Further, the compounds of formula I are particularly suitable for incorporating in washing powders. Suitable washing powders comprise non-ionic, surface-active compounds or mixtures thereof. Besides the detergent raw materials, the washing powders may contain neutral or alkaline inorganic salts such as for example sodium sulphate, sodium carbonate, potassium carbonate, sodium phosphate, sodium water glass, magnesium silicate, sodium borate, etc., or protective colloids such as sodium bipolyphosphate, carboxy methyl cellulose and/or bleaching agents such as sodium perborate.
The amount of the brightener of formula I, in relation to the washing powder composition, is preferably in the range of 0.01 to 1%, preferably of 0.02 to 0.1%.
The compounds of formula I substantially meet the following requirements of optical brighteners in modern washing powder compositions:
1. Good efficiency (i.e., high substantivity);
2. A moderate capacity of accumulation, i.e., no discoloration of white washing when used repeatedly (multi-fold wash);
3. Non-discoloration of the washing powder during storage in an humid atmosphere;
4. Good affinity in cold;
5. Good solubility.
The compounds of formula I are well soluble in water, particularly in ammonium and alkali metal salt form, show a notable capacity of cold retention and do not develop a yellow tint on the washing powder compositions during storage in an humid atmosphere. The compounds of formula I do not require an additional process for the conversion into a crystalline form which is fast to light.
The invention is illustrated by the following Examples, in which all parts and percentages are by weight and the temperatures in degrees centigrade.

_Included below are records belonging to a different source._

/-! ### setKeys -/

@[simp] theorem State.setKeys_v (s : State) (k : Vector Bool 16) : (s.setKeys k).v = s.v := rfl
@[simp] theorem State.setKeys_i (s : State) (k : Vector Bool 16) : (s.setKeys k).i = s.i := rfl
@[simp] theorem State.setKeys_pc (s : State) (k : Vector Bool 16) : (s.setKeys k).pc = s.pc := rfl
@[simp] theorem State.setKeys_sp (s : State) (k : Vector Bool 16) : (s.setKeys k).sp = s.sp := rfl
@[simp] theorem State.setKeys_stack (s : State) (k : Vector Bool 16) : (s.setKeys k).stack = s.stack := rfl
@[simp] theorem State.setKeys_dt (s : State) (k : Vector Bool 16) : (s.setKeys k).dt = s.dt := rfl
@[simp] theorem State.setKeys_st (s : State) (k : Vector Bool 16) : (s.setKeys k).st = s.st := rfl
@[simp] theorem State.setKeys_key (s : State) (k : Vector Bool 16) : (s.setKeys k).key = k := rfl
@[simp] theorem State.setKeys_fb (s : State) (k : Vector Bool 16) : (s.setKeys k).fb = s.fb := rfl
@[simp] theorem State.setKeys_mem (s : State) (k : Vector Bool 16) : (s.setKeys k).mem = s.mem := rfl
@[simp] theorem State.setKeys_fault (s : State) (k : Vector Bool 16) : (s.setKeys k).fault = s.fault := rfl
@[simp] theorem State.setKeys_opcode (s : State) (k : Vector Bool 16) : (s.setKeys k).opcode = s.opcode := rfl
@[simp] theorem State.setKeys_rngSeed (s : State) (k : Vector Bool 16) : (s.setKeys k).rngSeed = s.rngSeed := rfl
@[simp] theorem State.setKeys_rngDraws (s : State) (k : Vector Bool 16) : (s.setKeys k).rngDraws = s.rngDraws := rfl
@[simp] theorem State.setKeys_randArg (s : State) (k : Vector Bool 16) : (s.setKeys k).randArg = s.randArg := rfl

/-! ### setRand -/

@[simp] theorem State.setRand_v (s : State) (r : Option Byte) : (s.setRand r).v = s.v := rfl
@[simp] theorem State.setRand_i (s : State) (r : Option Byte) : (s.setRand r).i = s.i := rfl
@[simp] theorem State.setRand_pc (s : State) (r : Option Byte) : (s.setRand r).pc = s.pc := rfl
@[simp] theorem State.setRand_sp (s : State) (r : Option Byte) : (s.setRand r).sp = s.sp := rfl
@[simp] theorem State.setRand_stack (s : State) (r : Option Byte) : (s.setRand r).stack = s.stack := rfl
@[simp] theorem State.setRand_dt (s : State) (r : Option Byte) : (s.setRand r).dt = s.dt := rfl
@[simp] theorem State.setRand_st (s : State) (r : Option Byte) : (s.setRand r).st = s.st := rfl
@[simp] theorem State.setRand_key (s : State) (r : Option Byte) : (s.setRand r).key = s.key := rfl
@[simp] theorem State.setRand_fb (s : State) (r : Option Byte) : (s.setRand r).fb = s.fb := rfl
@[simp] theorem State.setRand_mem (s : State) (r : Option Byte) : (s.setRand r).mem = s.mem := rfl
@[simp] theorem State.setRand_fault (s : State) (r : Option Byte) : (s.setRand r).fault = s.fault := rfl
@[simp] theorem State.setRand_opcode (s : State) (r : Option Byte) : (s.setRand r).opcode = s.opcode := rfl
@[simp] theorem State.setRand_rngSeed (s : State) (r : Option Byte) : (s.setRand r).rngSeed = s.rngSeed := rfl
@[simp] theorem State.setRand_rngDraws (s : State) (r : Option Byte) : (s.setRand r).rngDraws = s.rngDraws := rfl
@[simp] theorem State.setRand_randArg (s : State) (r : Option Byte) : (s.setRand r).randArg = r := rfl

end Sys2Proof.Machine
end

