/-- Of `FetchSeesEarlierStores`: Fx55 over its own word, Fx33 to the end of memory, Fx55 of one byte of a word, an instruction that stores
nothing, and a ROM of the greatest length. -/
theorem witness_fetchSeesEarlierStores :
    ((start 0xFF55).setI 0x200).Ready ∧ (∃ t, step ((start 0xFF55).setI 0x200) = .next t ∧ t.fault.code = 0) ∧
    ((start 0xF033).setI 0xFFD).Ready ∧ (∃ t, step ((start 0xF033).setI 0xFFD) = .next t ∧ t.fault.code = 0) ∧
    ((start 0xF055).setI 0x203).Ready ∧ (∃ t, step ((start 0xF055).setI 0x203) = .next t ∧ t.fault.code = 0) ∧
    (start 0x1234).Ready ∧ (∃ t, step (start 0x1234) = .next t ∧ t.fault.code = 0) ∧
    ∃ t, hostApply (.loadRom (List.replicate 3584 0xFF)) State.reset = .next (t, .ok) := by
  refine ⟨⟨by decide, by decide, by decide, by decide⟩, next_of_seen (by decide),
    ⟨by decide, by decide, by decide, by decide⟩, next_of_seen (by decide),
    ⟨by decide, by decide, by decide, by decide⟩, next_of_seen (by decide),
    ⟨by decide, by decide, by decide, by decide⟩, next_of_seen (by decide),
    State.reset.setMem (State.reset.mem.writeBytes 0x200 (List.replicate 3584 0xFF)), ?_⟩
  rw [hostApply, State.loadRom, if_neg (by rw [List.length_replicate]; decide)]

/-- Of `DrwTogglesTheSpritePixels`: no rows anywhere, the last byte of memory, and both outcomes of the flag. -/
theorem witness_drwTogglesTheSpritePixels :
    ((0 : Nibble) = 0 ∧ (State.reset.setI 0xFF1).i.toNat + (15 : Nibble).toNat ≤ 4096) ∧
    (∃ t, exec (.drw 0 0 1) (light (State.reset.setI 0x050) 0 0) = .next t ∧
      ((light (State.reset.setI 0x050) 0 0).fb.pixel 0 0, t.fb.pixel 0 0, t.getV 15) = (true, false, 1)) ∧
    (∀ r c, State.reset.fb.pixel r c = false) := by
  refine ⟨by decide, next_of_seen (by decide), fun r c => ?_⟩
  by_cases h : c < 64 ∧ r < 32
  · simp [FrameBuffer.pixel, State.reset, h]
  · simp [FrameBuffer.pixel, h]

theorem witness_drwFaultsPastMemory :
    (1 : Nibble) ≠ 0 ∧ 4096 < (State.reset.setI 0x1000).i.toNat + (1 : Nibble).toNat ∧
    4096 < (State.reset.setI 0xFF2).i.toNat + (15 : Nibble).toNat := by decide

/-- Of `RetPopsOrUnderflows`, `CallPushesOrOverflows`, `IllegalStackPointerStops`: SP at the bounds of each clause. -/
theorem witness_stackPointer :
    (1#8).toNat = (0 : Fin 16).val + 1 ∧ (16#8).toNat = (15 : Fin 16).val + 1 ∧ (0#8).toNat = (0 : Fin 16).val ∧
    (15#8).toNat = (15 : Fin 16).val ∧ State.reset.sp = 0 ∧ ({ State.reset with sp := 16 } : State).sp = 16 ∧
    16 < (17#8).toNat ∧ 16 < (255#8).toNat := by decide

theorem witness_retUndoesCall :
    ({ State.reset with sp := 15 } : State).sp.toNat < 16 ∧
    ∃ t, exec (.call 0x300) { State.reset with sp := 15 } = .next t ∧ t.sp = 16 :=
  ⟨by decide, next_of_seen (by decide)⟩
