/-! ## GETSEED, RDCUR, RDWORD -/

/-- GETSEED, RDCUR and RDWORD complete on a seeded engine, answer `MT[0]`, `IDX` and `MT[i]`, and write nothing. RDWORD
of an index of 312 or more is IllegalCommand in every state (spec R155, R157, R158). -/
def Obligations.ReadingCommandsAnswerAndWriteNothing : Prop :=
  ∀ s : State,
    (s.seeded = true →
      exec .getseed s = .next { s with responses := s.responses ++ [⟨.ok, readWord s.gen.mt 0⟩] } ∧
      (∃ d : Word, d.toNat = s.gen.idx.toNat ∧
        exec .rdcur s = .next { s with responses := s.responses ++ [⟨.ok, d⟩] }) ∧
      (∀ index : BitVec 9, index.toNat ≤ 311 → exec (.rdword index) s =
        .next { s with responses := s.responses ++ [⟨.ok, readWord s.gen.mt index.toNat⟩] })) ∧
    (∀ index : BitVec 9, 312 ≤ index.toNat → exec (.rdword index) s =
      .next { s with responses := s.responses ++ [⟨.illegalCommand, 0#64⟩] })

/-- GETSEED returns the seed right after SEED, and still after any actions of the host that draw nothing: reading
commands, commands that answer an error, illegal words, or none at all. After one extraction it returns the word the
first twist put in its place, and from then on whatever the latest twist left in `MT[0]` (spec R156, R94). -/
def Obligations.GetseedReturnsTheSeedUntilTheFirstDraw : Prop :=
  ∀ (seed : Word) (s : State),
    (∃ t u, exec (.seed seed) s = .next t ∧ exec .getseed t = .next u ∧
      u.responses = s.responses ++ [⟨.ok, 0#64⟩, ⟨.ok, seed⟩]) ∧
    (∃ t u v y, exec (.seed seed) s = .next t ∧ exec .extract t = .next u ∧ exec .getseed u = .next v ∧
      v.responses = s.responses ++ [⟨.ok, 0#64⟩, ⟨.ok, y⟩,
        ⟨.ok, readWord (seedArray seed) 156 ^^^ twistMix seed (readWord (seedArray seed) 1)⟩]) ∧
    (∀ (actions rest : List HostAction), s.phase = .idle → (∀ a ∈ actions, a.DrawsNothing) →
      s.host = .command (encode (.seed seed)) :: (actions ++ .command (encode .getseed) :: rest) →
      ∃ t, s.StepsTo (actions.length + 1) t ∧ t.seeded = true ∧ t.gen = initializeFrom seed ∧
        step t = .next { t with host := rest, responses := t.responses ++ [⟨.ok, seed⟩] }) ∧
    (∀ k, 1 ≤ k → s.seeded = true → s.gen = afterExtractions k (initializeFrom seed) →
      exec .getseed s = .next { s with
        responses := s.responses ++ [⟨.ok, readWord (batchArray seed ((k - 1) / 312 + 1)) 0⟩] })

/-! ## Bounded integers -/

/-- RANDINT with a bound that is not positive as an `i32`, which is the patterns 0 and from `0x80000000`, answers
INVALID_ARGUMENT on a seeded engine and draws nothing (spec R116). -/
def Obligations.RandintRejectsNonPositiveBounds : Prop :=
  ∀ (bound : I32) (s : State), s.seeded = true →
    (bound.toInt ≤ 0 ↔ bound = 0#32 ∨ 0x80000000 ≤ bound.toNat) ∧
    (bound.toInt ≤ 0 →
      exec (.randint bound) s = .next { s with responses := s.responses ++ [⟨.invalidArgument, 0#64⟩] })

/-- RANDRANGE passes its checks exactly when `1 <= max - min <= 2^31 - 1` in exact integers. Otherwise it answers
INVALID_ARGUMENT and changes nothing (spec R123, R124). -/
def Obligations.RandrangeAcceptsExactlyTheRangesThatFit : Prop :=
  ∀ (min max : I32) (s : State), s.seeded = true →
    (exec (.randrange min max) s = .next { s with responses := s.responses ++ [⟨.invalidArgument, 0#64⟩] } ↔
      ¬ (1 ≤ max.toInt - min.toInt ∧ max.toInt - min.toInt ≤ 2 ^ 31 - 1))

/-- The comparator: `t` is the wrapped 32-bit sum, a draw is accepted when `t >= 0`, and for the values a draw can have
that is `(bits - val) + (bound - 1) <= 2^31 - 1` in exact integers (spec R118). -/
def Obligations.ComparatorAcceptsExactlyWhenTheSumFits : Prop :=
  ∀ bits val bound : I32,
    comparatorSum bits val bound = (bits - val) + (bound - 1#32) ∧
    (accept bits val bound = true ↔ 0 ≤ (comparatorSum bits val bound).toInt) ∧
    (0 ≤ val.toInt → val.toInt ≤ bits.toInt → 1 ≤ bound.toInt →
      (accept bits val bound = true ↔ (bits.toInt - val.toInt) + (bound.toInt - 1) ≤ 2 ^ 31 - 1))

/-- What the comparator means: accepted exactly the `bits` below `q * bound` with `q = 2^31 / bound`. That is more than
half of all draws, all of them where the bound divides `2^31`, and among them every result has exactly `q` values of
`bits` (spec R119). -/
def Obligations.AcceptedDrawsAreUniform : Prop :=
  ∀ bound : I32, 0 < bound.toInt → ∃ q : Nat, q = 2 ^ 31 / bound.toNat ∧
    (∀ bits < 2 ^ 31, accept (BitVec.ofNat 32 bits) (mod32 (BitVec.ofNat 32 bits) bound) bound = true ↔
      bits < q * bound.toNat) ∧
    2 ^ 30 < q * bound.toNat ∧
    (bound.toNat ∣ 2 ^ 31 → q * bound.toNat = 2 ^ 31) ∧
    (∀ r < bound.toNat, ((Finset.range (2 ^ 31)).filter fun bits =>
      accept (BitVec.ofNat 32 bits) (mod32 (BitVec.ofNat 32 bits) bound) bound = true ∧
        bits % bound.toNat = r).card = q)

/-- RANDINT with a positive bound answers the value of its first accepted draw, after however many rejected ones, and has
then consumed exactly those draws (spec R115, R117, R120). -/
def Obligations.RandintAnswersItsFirstAcceptedDraw : Prop :=
  ∀ (bound : I32) (s : State) (d : Nat), s.seeded = true → 0 < bound.toInt →
    FirstAccepted bound.toNat s.gen d →
    exec (.randint bound) s = .next { s with
      gen := afterExtractions (d + 1) s.gen
      phase := .idle
      responses := s.responses ++ [⟨.ok, BitVec.ofNat 64 (drawBits s.gen d % bound.toNat)⟩] }

/-- RANDRANGE over a range that fits answers `min` plus the value of its first accepted draw, as an `i32` pattern with
the upper half 0 (spec R122, R125). -/
def Obligations.RandrangeAnswersItsFirstAcceptedDraw : Prop :=
  ∀ (min max : I32) (s : State) (d : Nat), s.seeded = true →
    1 ≤ max.toInt - min.toInt → max.toInt - min.toInt ≤ 2 ^ 31 - 1 →
    FirstAccepted (max.toInt - min.toInt).toNat s.gen d →
    exec (.randrange min max) s = .next { s with
      gen := afterExtractions (d + 1) s.gen
      phase := .idle
      responses := s.responses ++
        [⟨.ok, (BitVec.ofInt 32
          (min.toInt + (drawBits s.gen d % (max.toInt - min.toInt).toNat : Nat))).setWidth 64⟩] }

A solution of 100 parts of cyanuro chloride in 400 parts of acetone is run with stirring, over the course of 10 minutes, into 1200 parts of ice water. A solution of 96 parts of 4,4'-diaminostilbene-2,2'-disulphonic acid and 56 parts of calcined soda in 800 parts of water is added dropwise at 0° to 5° with stirring, over the course of 1 hour to the resulting suspension. The mixture is then stirred for 1 hour, i.e., until the amine is virtually fully reacted. 50 Parts of aniline are then added to the dispersion of the resulting di-Na-salt of the 4,4'-bis-[2",4"-dichloro-s-triazinyl-(6")-amino]-stilbene-2,2'-di-sulphonic acid and the mixture is allowed to warm to 40° over 1 hour, during addition of 210 parts of 10% sodium hydroxide solution. A solution of 98 parts of 3-[2'-(2"-hydroxy-ethoxy-amino]-propionic acid amide in 50 parts of water is then added. After distillation of the acetone, the mixture is heated to 95°-100° over the course of 3 hours by gradually adding 210 parts of 10% sodium hydroxide solution. The pH is in the range of 7.5 to 8.5. The product is dissolved by diluting it with 15,000 parts of hot water. It is subsequently filtered and precipitated after the addition of 500 parts of sodium chloride and 80 parts of 50% sulphuric acid. The product is then filtered by suction in the cold, the residue mixed with 800 parts of water and stirred. The pH is neutralized to 9 by the addition of approximately 70 parts of 30 % sodium hydroxide solution and the resulting solution of the brightener of the above formula is evaporated to dryness under vacuum. A light yellow powder which may readily be dissolved in water is obtained.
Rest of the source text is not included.